* Task prompt
Copy out the entries below exactly as they stand, but only from the line containing "def Core.allCrews (c" through the line containing "s.cores.filterMap fun e".

[Items listed in a dataset]

-- ==== Sys2Proof/Machine/Access.lean ====
section
/-! DEFINITION. The named reads and writes of the state's parts, counters, and free values. -/

namespace Sys2Proof.Machine

/-! ### Cores, crews, warps -/

/-- Core `n` (01 R12). -/
def State.core (s : State) (n : Nat) : Core := Store.get s.cores {} n

/-- `s` with core `n` replaced. -/
def State.setCore (s : State) (n : Nat) (c : Core) : State := { s with cores := Store.put s.cores n c }

/-- Slice `n` (01 R12). -/
def State.slice (s : State) (n : Nat) : Slice := Store.get s.slices {} n

/-- `s` with slice `n` replaced. -/
def State.setSlice (s : State) (n : Nat) (x : Slice) : State := { s with slices := Store.put s.slices n x }

/-- Partition `n` (01 R21). -/
def State.part (s : State) (n : Nat) : Part := Store.get s.parts {} n

/-- `s` with partition `n` replaced. -/
def State.setPart (s : State) (n : Nat) (x : Part) : State := { s with parts := Store.put s.parts n x }

/-- Raster unit `n` (01 R12). -/
def State.unit (s : State) (n : Nat) : RasterUnit := Store.get s.raster {} n

/-- `s` with raster unit `n` replaced. -/
def State.setUnit (s : State) (n : Nat) (x : RasterUnit) : State := { s with raster := Store.put s.raster n x }

/-- The crew resident in a slot (03 R29). -/
def State.crew (s : State) (c k : Nat) : Option Crew := Store.look (s.core c).crews k

/-- `s` with the crew of a slot replaced. -/
def State.setCrew (s : State) (c k : Nat) (cr : Crew) : State :=
  s.setCore c { s.core c with crews := Store.put (s.core c).crews k cr }

/-- Warp `w` of a crew. -/
def Crew.warp (cr : Crew) (w : Nat) : Warp := Store.get cr.warps {} w

/-- A crew with warp `w` replaced. -/
def Crew.setWarp (cr : Crew) (w : Nat) (x : Warp) : Crew := { cr with warps := Store.put cr.warps w x }

/-- `s` with warp `w` of the crew in a slot replaced; unchanged where the slot is empty. -/
def State.setWarp (s : State) (c k w : Nat) (x : Warp) : State :=
  match s.crew c k with
  | some cr => s.setCrew c k (cr.setWarp w x)
  | none => s

/-- Every crew of a core: resident, created and saved. -/
def Core.mapCrews (c : Core) (f : Crew → Crew) : Core :=
  { c with crews := Store.mapV c.crews fun _ cr => f cr, created := c.created.map f, saved := c.saved.map f }

/-- Every crew of the device, wherever it is held. -/
def State.mapCrews (s : State) (f : Crew → Crew) : State :=
  { s with
    cores := Store.mapV s.cores fun _ c => c.mapCrews f
    parts := Store.mapV s.parts fun _ p => { p with heldCrews := p.heldCrews.map f, heldCreated := p.heldCreated.map f } }

/-- Every warp of a crew. -/
def Crew.mapWarps (cr : Crew) (f : Warp → Warp) : Crew := { cr with warps := Store.mapV cr.warps fun _ w => f w }

/-- The crews of a core, wherever it holds them. -/
def Core.allCrews (c : Core) : List Crew := c.crews.map (fun e => e.2) ++ (c.created ++ c.saved)

/-- Every crew of the device. -/
def State.allCrews (s : State) : List Crew :=
  (s.cores.map fun e => e.2.allCrews).flatten ++ (s.parts.map fun e => e.2.heldCrews ++ e.2.heldCreated).flatten

/-- The crew named by a number. -/
def State.crewOf (s : State) (uid : Nat) : Option Crew := s.allCrews.find? fun cr => cr.uid = uid

/-- `f` applied to the crew named by a number. -/
def State.updCrew (s : State) (uid : Nat) (f : Crew → Crew) : State :=
  s.mapCrews fun cr => if cr.uid = uid then f cr else cr

/-- Core and slot of a resident crew. -/
def State.whereIs (s : State) (uid : Nat) : Option (Nat × Nat) :=
  (s.cores.map fun e => e.2.crews.filterMap fun k => if k.2.uid = uid then some (e.1, k.1) else none).flatten.head?

/-- The cores of a partition in increasing number (19 R262). -/
def State.coresOf (s : State) (p : Nat) : List Nat :=
  s.cores.filterMap fun e => if e.2.part = some p then some e.1 else none

/-- A record produced for a partition: it waits to enter the ring, or is dropped where the partition has no queue and it has no future to resolve
(19 R260). -/
def Part.addRecord (t : Part) (r : Record) : Part :=
  { t with records := if t.queue.isNone && r.done.isNone then t.records else t.records ++ [r] }

/-- Boot has ended and nothing has stopped the device (23 R328, R330). -/
def State.ready (s : State) : Bool := decide (s.mgmt.boot = 5)

/-- What the cores and Zhevvo do: `t`, while the device is in state `READY` (23 R328, R330). -/
def State.whenReady (s t : State) : State := if s.ready then t else s

/-! ### Counters and free values -/

/-- `k` added to counter `i` of core `c`, modulo 2^32 (19 R287). -/
def State.countCore (s : State) (c i k : Nat) : State :=
  let x := s.core c
  s.setCore c { x with counters := Store.set x.counters 0 i (Store.get x.counters 0 i + BitVec.ofNat 32 k) }

/-- `k` added to counter `i` of slice `n`, modulo 2^32 (19 R287, 21 R314). -/
def State.countSlice (s : State) (n i k : Nat) : State :=
  let x := s.slice n
  s.setSlice n { x with counters := Store.set x.counters 0 i (Store.get x.counters 0 i + BitVec.ofNat 32 k) }

/-- `n` free words, and the state that has drawn them (notes/assumptions/4.md). -/
def State.freeWords (s : State) (n : Nat) : List Word × State :=
  ((List.range n).map (Config.freeWord s.freeCtr), { s with freeCtr := s.freeCtr + 1 })

/-! ### Bytes and numbers -/

/-- A number of some bytes, little-endian (00 R3). -/
def natOf : List Byte → Nat
  | [] => 0
  | b :: r => b.toNat + 256 * natOf r

/-- `n` bytes of a number, little-endian (00 R3). -/
def bytesLE : Nat → Nat → List Byte
  | 0, _ => []
  | n + 1, x => BitVec.ofNat 8 x :: bytesLE n (x / 256)

/-- The field of `n` bytes at offset `o` of a descriptor, little-endian. -/
def fieldAt (l : List Byte) (o n : Nat) : Nat := natOf ((l.drop o).take n)

/-- Bytes cut or filled with zeros to a length. -/
def fit (n : Nat) (l : List Byte) : List Byte := (l ++ List.replicate n 0).take n

/-! ### Registers (05 R54, 03 R32, 09 R121) -/

/-- Key of register n of a lane in a register file by lane: apart for every two pairs of a lane and a number below 512. -/
def laneKey (n lane : Nat) : Nat := lane * 512 + n

/-- vn in a lane. -/
def Warp.vreg (w : Warp) (n lane : Nat) : Word := Store.get w.v 0 (laneKey n lane)

/-- `x` written to vn in a lane. -/
def Warp.setV (w : Warp) (n lane : Nat) (x : Word) : Warp := { w with v := Store.set w.v 0 (laneKey n lane) x }

/-- sn. -/
def Warp.sreg (w : Warp) (n : Nat) : Word := Store.get w.s 0 n

/-- `x` written to sn. -/
def Warp.setS (w : Warp) (n : Nat) (x : Word) : Warp := { w with s := Store.set w.s 0 n x }

/-- mk in a lane; m7 reads 1 (07 R79). -/
def Warp.pred (w : Warp) (k lane : Nat) : Bool := if k = 7 then true else Store.get w.m false (laneKey k lane)

/-- `b` written to mk in a lane; m7 keeps no written value (07 R79). -/
def Warp.setPred (w : Warp) (k lane : Nat) (b : Bool) : Warp :=
  if k = 7 then w else { w with m := Store.set w.m false (laneKey k lane) b }

/-- xk in a lane: index in [7:0], limit in [15:8]. -/
def Warp.xreg (w : Warp) (k lane : Nat) : BitVec 16 := Store.get w.x 0 (laneKey k lane)

/-- `v` written to xk in a lane. -/
def Warp.setX (w : Warp) (k lane : Nat) (v : BitVec 16) : Warp := { w with x := Store.set w.x 0 (laneKey k lane) v }

/-- The value of `n` lane registers from vd up in a lane, lowest register in the low bits (05 R54). -/
def Warp.vval (w : Warp) : Nat → Nat → Nat → Nat
  | _, 0, _ => 0
  | d, n + 1, lane => (w.vreg d lane).toNat + 2 ^ 32 * Warp.vval w (d + 1) n lane

/-- The value of `n` scalar registers from sd up. -/
def Warp.sval (w : Warp) : Nat → Nat → Nat
  | _, 0 => 0
  | d, n + 1 => (w.sreg d).toNat + 2 ^ 32 * Warp.sval w (d + 1) n

/-- `x` written to `n` lane registers from vd up in a lane. -/
def Warp.setVval : Warp → Nat → Nat → Nat → Nat → Warp
  | w, _, 0, _, _ => w
  | w, d, n + 1, lane, x => Warp.setVval (w.setV d lane (BitVec.ofNat 32 x)) (d + 1) n lane (x / 2 ^ 32)

/-- `x` written to `n` scalar registers from sd up. -/
def Warp.setSval : Warp → Nat → Nat → Nat → Warp
  | w, _, 0, _ => w
  | w, d, n + 1, x => Warp.setSval (w.setS d (BitVec.ofNat 32 x)) (d + 1) n (x / 2 ^ 32)

/-- Flags ORed into `%fpf` (00 R10, SetFpf). -/
def Warp.orFpf (w : Warp) (f : Word) : Warp := { w with fpf := w.fpf ||| f }

/-! ### Block registers (09 R123) -/

/-- Block register n. -/
def Crew.breg (cr : Crew) (n : Nat) : BReg := Store.get cr.b {} n

/-- The value of bn that an instruction of a quarter reads at a core clock: in the clock of the last write, another quarter still
reads the value before it (09 R123). -/
def Crew.bval1 (cr : Crew) (clk q n : Nat) : Word :=
  let r := cr.breg n
  if r.clk = clk ∧ r.q < 4 ∧ r.q ≠ q then r.old else r.val

/-- The block registers as an instruction of a quarter reads them at a core clock. -/
def Crew.frozen (cr : Crew) (clk q : Nat) : Store BReg := Store.mapV cr.b fun n r => { r with val := cr.bval1 clk q n, q := 4 }

/-- The value of `n` block registers from bd up. -/
def Crew.bval (cr : Crew) (clk q : Nat) : Nat → Nat → Nat
  | _, 0 => 0
  | d, n + 1 => (cr.bval1 clk q d).toNat + 2 ^ 32 * Crew.bval cr clk q (d + 1) n

end Sys2Proof.Machine
end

* Output of the exercise
def Core.allCrews (c : Core) : List Crew := c.crews.map (fun e => e.2) ++ (c.created ++ c.saved)

/-- Every crew of the device. -/
def State.allCrews (s : State) : List Crew :=
  (s.cores.map fun e => e.2.allCrews).flatten ++ (s.parts.map fun e => e.2.heldCrews ++ e.2.heldCreated).flatten

/-- The crew named by a number. -/
def State.crewOf (s : State) (uid : Nat) : Option Crew := s.allCrews.find? fun cr => cr.uid = uid

/-- `f` applied to the crew named by a number. -/
def State.updCrew (s : State) (uid : Nat) (f : Crew → Crew) : State :=
  s.mapCrews fun cr => if cr.uid = uid then f cr else cr

/-- Core and slot of a resident crew. -/
def State.whereIs (s : State) (uid : Nat) : Option (Nat × Nat) :=
  (s.cores.map fun e => e.2.crews.filterMap fun k => if k.2.uid = uid then some (e.1, k.1) else none).flatten.head?

/-- The cores of a partition in increasing number (19 R262). -/
def State.coresOf (s : State) (p : Nat) : List Nat :=
  s.cores.filterMap fun e => if e.2.part = some p then some e.1 else none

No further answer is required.